The Immigration and Naturalization Service (“INS”) commenced removal proceedings against petitioners Ilir Demirzhiu and Luljeta Halili, citizens of Albania, by serving them with notices to appear. Petitioners conceded removability but filed applications for asylum, withholding of deportation, and relief under the Convention Against Torture. The immigration court denied petitioners’ applications and ordered them removed from the United States to Albania. Petitioners appealed the decision of the immigration court to the Board of Immigration Appeals (“BIA”), which summarily affirmed the immigration court’s order. Petitioners appeal the decision of the BIA on the ground that its summary affirmance violated due process, and in the alternative, that the findings of the immigration court are not supported by substantial evidence. For the reasons set forth below, we affirm the BIA decision.
I.
Petitioner Demirzhiu entered the United States with a nonimmigrant visitor visa on or about July 1, 1996. His visa provided that he could remain in the United States until July 29,1997. Demirzhiu’s wife, Luljeta Halili, entered the United States at an unknown time and without any entry documents. Both Demirzhiu and Halili are natives and citizens of Albania. On August 12, 1998, the INS issued petitioners a notice to appear. The notice issued to Demirzhiu charged that he remained in the United States for longer than permitted under his visitor visa and was subject to removal under section 237(a)(1)(B) of the Immigration and Nationality Act (“INA”). Halili’s notice charged that she entered the United States without any valid entry documents and was subject to removal under section 237(a)(1)(A) of the INA.
On October 6, 1998, at an immigration court hearing, Demirzhiu and Halili admitted the factual allegations presented in their respective notices to appear and conceded removability. Both petitioners sought three forms of relief: asylum, withholding of removal, and relief under the Convention Against Torture. Petitioners also applied for voluntary departure. At a second hearing before the immigration court, Demirzhiu informed the court that he would be the lead respondent in the case.
On April 20, 1999, the immigration judge conducted a hearing on the merits of Demirzhiu’s claims. Demirzhiu testified that in the 1970s his family was dispossessed of their land and assets and as a result, moved from Tirane to Camos, Albania. Beginning in 1990, Demirzhiu participated in demonstrations against the Albanian government. Demirzhiu testified that while he was a member of the Albanian army, he was beaten by the police, rendered comatose for two hours, and held in jail for sixteen hours following his participation in a demonstration in Tirane. He also testified that he was forced to undress and was beaten with plastic sticks and with his own shoes. Demirzhiu testified that following his sixteen-hour stay in prison, he was released to a superior officer in the army. After he was picked up by this officer, Demirzhiu, according to his testimony, jumped out of the officer’s car, deserted the army, and went to five in Greece.

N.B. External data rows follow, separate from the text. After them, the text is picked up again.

-- ==== Sys2Proof/Machine/State.lean ====
section
/-! DEFINITION. The state of the block as plain data, its reset state, and the reasons a step can stop. -/

namespace Sys2Proof.Machine

/-- The storage array of a ring buffer as (slot, byte) pairs, slots strictly rising (20_memory.md R40). A slot that is
not listed holds no value (R43). -/
abbrev Memory := List Host.Cell

/-- One ring buffer (10_state.md R10 to R12). `none` is the spec's own "holds no value" (R36; log 1). -/
structure Ring where
  /-- `rb[f].start`, the read index (R10). -/
  startIx : Option Byte
  /-- `rb[f].end`, the write index (R11). -/
  endIx : Option Byte
  /-- `rb[f].mem` (R12). -/
  mem : Memory
deriving DecidableEq, Repr

/-- The serial transport (10_state.md R16 to R20). -/
structure Serial where
  /-- `st.ubrr`, an unsigned number of `DIV_BITS` bits (R16). -/
  ubrr : Option Nat
  /-- `st.u2x` (R17). -/
  u2x : Option Bool
  /-- `st.txd` (R18). -/
  txd : Option Byte
  /-- `st.txd_empty` (R18). -/
  txdEmpty : Bool
  /-- `st.rxd` (R19). -/
  rxd : Option Byte
  /-- `st.rxd_full` (R19). -/
  rxdFull : Bool
  /-- `st.configured` (R20). -/
  configured : Bool
deriving DecidableEq, Repr

/-- The clocked link decoder (10_state.md R22 to R25). -/
structure Link where
  /-- `cl.bit_count` (R22). -/
  bitCount : Option (BitVec 4)
  /-- `cl.bit_buffer` (R23). -/
  bitBuffer : Option Byte
  /-- `cl.parity_acc` (R24). -/
  parityAcc : Option Bool
  /-- `cl.clk_pend` (R25). -/
  clkPend : Bool
  /-- `cl.clk_samp` (R25). -/
  clkSamp : Option Bool
deriving DecidableEq, Repr

/-- The phase of a mainline operation in progress (10_state.md R29, 60_exceptions.md R160). -/
inductive Phase where
  /-- About to evaluate the wait condition. -/
  | check
  /-- Found the condition false and about to enter the low-power wait. -/
  | sleep
  /-- Found the condition true and about to run the critical section. -/
  | mutate
deriving DecidableEq, Repr

/-- A mainline operation that can block, with what it keeps between its steps (10_state.md R29). `crSent` says that the
carriage return of a newline expansion has gone and the newline itself is next (41_serial_transport_ops.md R103,
R105). -/
inductive MlOp where
  /-- `ST.SEND_BYTE`: the byte to send. -/
  | sendByte (v : Byte) (crSent : Bool)
  /-- `ST.SEND_STRING`: the remaining string, its first byte apart. -/
  | sendString (c : Byte) (rest : List Byte) (crSent : Bool)
  /-- `ST.RECV_BYTE`. -/
  | recvByte
  /-- `ST.RECV_LINE`: `max_len` and the line collected so far, whose length is `count`. -/
  | recvLine (maxLen : Byte) (line : List Byte)
  /-- `CL.READ_BYTE`. -/
  | readByte
  /-- `CL.READ_SCANCODE`: the first byte, once it was read and is an escape marker. -/
  | readScancode (first : Option Byte)
deriving DecidableEq, Repr

/-- `sys.ml` (10_state.md R29). -/
inductive Mainline where
  | idle
  | busy (op : MlOp) (phase : Phase)
deriving DecidableEq, Repr

/-- The platform (10_state.md R27 to R29). -/
structure Platform where
  /-- `sys.IE` (R27). -/
  ie : Bool
  /-- `sys.sleeping` (R28). -/
  sleeping : Bool
  /-- `sys.ml` (R29). -/
  ml : Mainline
deriving DecidableEq, Repr

/-- An entry of `obs.results` (10_state.md R33, 30_encoding.md R78). -/
inductive Logged where
  /-- A Boolean, logged as 0 or 1. -/
  | bool (b : Bool)
  /-- A byte or a code. -/
  | byte (v : Byte)
  /-- A line: its length and its bytes with the terminator. -/
  | line (count : Nat) (bytes : List Byte)
deriving DecidableEq, Repr

/-- The observation logs (10_state.md R32, R33). -/
structure Obs where
  /-- `obs.wire_out`, oldest first (R32). -/
  wireOut : List Byte
  /-- `obs.results`, oldest first (R33). -/
  results : List Logged
deriving DecidableEq, Repr

/-- Who moves where mainline and another agent both could (60_exceptions.md R155, R156; log 3). -/
inductive Turn where
  /-- Mainline takes its next phase step. -/
  | mainline
  /-- The next stimulus is applied first. -/
  | other
deriving DecidableEq, Repr

/-- The state: what 10_state.md lists, and behind it the model's own fields `cfg`, `stream` and `turns`, which the spec
calls parameters and inputs of the step (R35; logs 2, 3, 4). -/
structure State where
  /-- `rb[SER_RX]`. -/
  serRx : Ring
  /-- `rb[SER_TX]`. -/
  serTx : Ring
  /-- `rb[LINK_RX]`. -/
  linkRx : Ring
  /-- `st`. -/
  st : Serial
  /-- `cl`. -/
  cl : Link
  /-- `sys`. -/
  sys : Platform
  /-- `obs`. -/
  obs : Obs
  /-- The parameters of 00_scope.md section 4. No step changes them. -/
  cfg : Params
  /-- The bytes of the stimulus stream not yet consumed (30_encoding.md R64). -/
  stream : List Byte
  /-- The choices still to be made between mainline and the other agents; none left means the eager schedule of
  60_exceptions.md R165. -/
  turns : List Turn
deriving DecidableEq, Repr

/-- Why the model stops where the source calls the case undefined or a rule meets state that holds no value
(60_exceptions.md R151). Every fault is safe: the run has no next state, so nothing can be proved of what the hardware
does there. -/
inductive Fault where
  /-- Raised by a pop on an empty instance, "undefined by contract" (40_ringbuffer_ops.md R94). Safe. -/
  | popEmpty
  /-- Raised by reading a slot that holds no value (20_memory.md R43). Safe. -/
  | unwrittenSlot
  /-- Raised by a rule that reads an index (10_state.md R13), a frame register (42_clocked_link_decoder_ops.md R120), a
  latch or a data register that holds no value (10_state.md R36, 43_system_env_ops.md R135, 60_exceptions.md R151). Safe. -/
  | uninitialised
  /-- Raised by `CL.ISR_EDGE` where `cl.bit_count` is above 10 (42_clocked_link_decoder_ops.md R120). Safe. -/
  | badFrameState
  /-- Raised by an access to a slot outside `0 .. N[f]-1`, which does not exist (20_memory.md R40, R41; log 6). Safe. -/
  | slotOutOfRange
deriving DecidableEq, Repr

/-- Why a stimulus has no meaning (60_exceptions.md R151). Every refusal is safe: the run has no next state. -/
inductive Refusal where
  /-- Raised by the decoder: the opcode byte is not assigned (30_encoding.md R72). Safe. -/
  | reservedCode
  /-- Raised by the decoder: `fsel` is 3 on a ring buffer function (30_encoding.md R72). Safe. -/
  | badFsel
  /-- Raised by the decoder: the stream ends inside a stimulus (30_encoding.md R64). Safe. -/
  | truncatedStimulus
  /-- Raised by every step of a block built with `N[f]` outside 2..255 (00_scope.md R1). Safe. -/
  | badCapacity
  /-- Raised by `ST.CONFIGURE` for `rate` 0 or above `F_CLK / 8` (41_serial_transport_ops.md R102). Safe. -/
  | badRate
  /-- Raised by `ST.CONFIGURE` for a divisor that does not fit `DIV_BITS` (R102). Safe. -/
  | divisorOverflow
  /-- Raised by `ST.RECV_LINE 0` (41_serial_transport_ops.md R109). Safe. -/
  | badMaxLen
  /-- Raised by serial traffic before `ST.CONFIGURE` (10_state.md R20). Safe. -/
  | notConfigured
  /-- Raised by a blocking operation, `SYS.WAIT` or a handler stimulus with `sys.IE` = 0 (60_exceptions.md R156, R160;
  43_system_env_ops.md R139). Safe. -/
  | interruptsOff
  /-- Raised by `SYS.INIT` with `sys.IE` = 1 (43_system_env_ops.md R136). Safe. -/
  | interruptsOn
  /-- Raised by a handler stimulus whose source is not pending, and by `ENV.TX_DONE` with nothing to take
  (60_exceptions.md R156; 43_system_env_ops.md R142). Safe. -/
  | noEvent
  /-- Raised by a mainline stimulus while mainline is blocked or asleep (60_exceptions.md R165). Safe. -/
  | mainlineBusy
  /-- Raised by an arm of `exec` whose instruction has no meaning yet. Safe. -/
  | notModelled (mnemonic : String)
deriving DecidableEq, Repr

/-- What a step, a meaning and a phase of mainline answer. -/
abbrev Out := Host.Outcome State Fault Refusal

/-- A ring buffer right after reset (10_state.md R36). -/
def Ring.reset : Ring := { startIx := none, endIx := none, mem := [] }

/-- The block right after reset (10_state.md R36, 43_system_env_ops.md R135), with the given parameters and inputs,
which reset does not touch. -/
def State.resetWith (cfg : Params) (stream : List Byte) (turns : List Turn) : State where
  serRx := Ring.reset
  serTx := Ring.reset
  linkRx := Ring.reset
  st := { ubrr := none, u2x := none, txd := none, txdEmpty := true, rxd := none, rxdFull := false, configured := false }
  cl := { bitCount := none, bitBuffer := none, parityAcc := none, clkPend := false, clkSamp := none }
  sys := { ie := false, sleeping := false, ml := .idle }
  obs := { wireOut := [], results := [] }
  cfg := cfg
  stream := stream
  turns := turns

/-- The machine right after reset: nothing placed in the stream, the eager schedule, the default parameters. -/
def State.reset : State := State.resetWith Config.params [] []

end Sys2Proof.Machine
end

In April 1992, Greek police sent Demirzhiu back to Albania. Upon his return, Demirzhiu attempted unsuccessfully to reclaim his family’s land. As a result of this attempt, Demirzhiu claimed that he was *265shot in the leg by the current occupiers of the land. Demirzhiu testified that he joined an organization that called for “freedom and the land,” which was dedicated to returning land confiscated by the Albanian government to its former owners. Demirzhiu also testified that he joined an organization for persons who were politically persecuted. Due to his involvement in these organizations, Demirzhiu testified that he participated in a hunger strike to protest the government’s failure to return land to its former owners. Because of his participation in the hunger strike, Demirzhiu claimed that he was imprisoned for approximately a year and a half, during which he testified that he was tortured. He was released from prison on March 21, 1996.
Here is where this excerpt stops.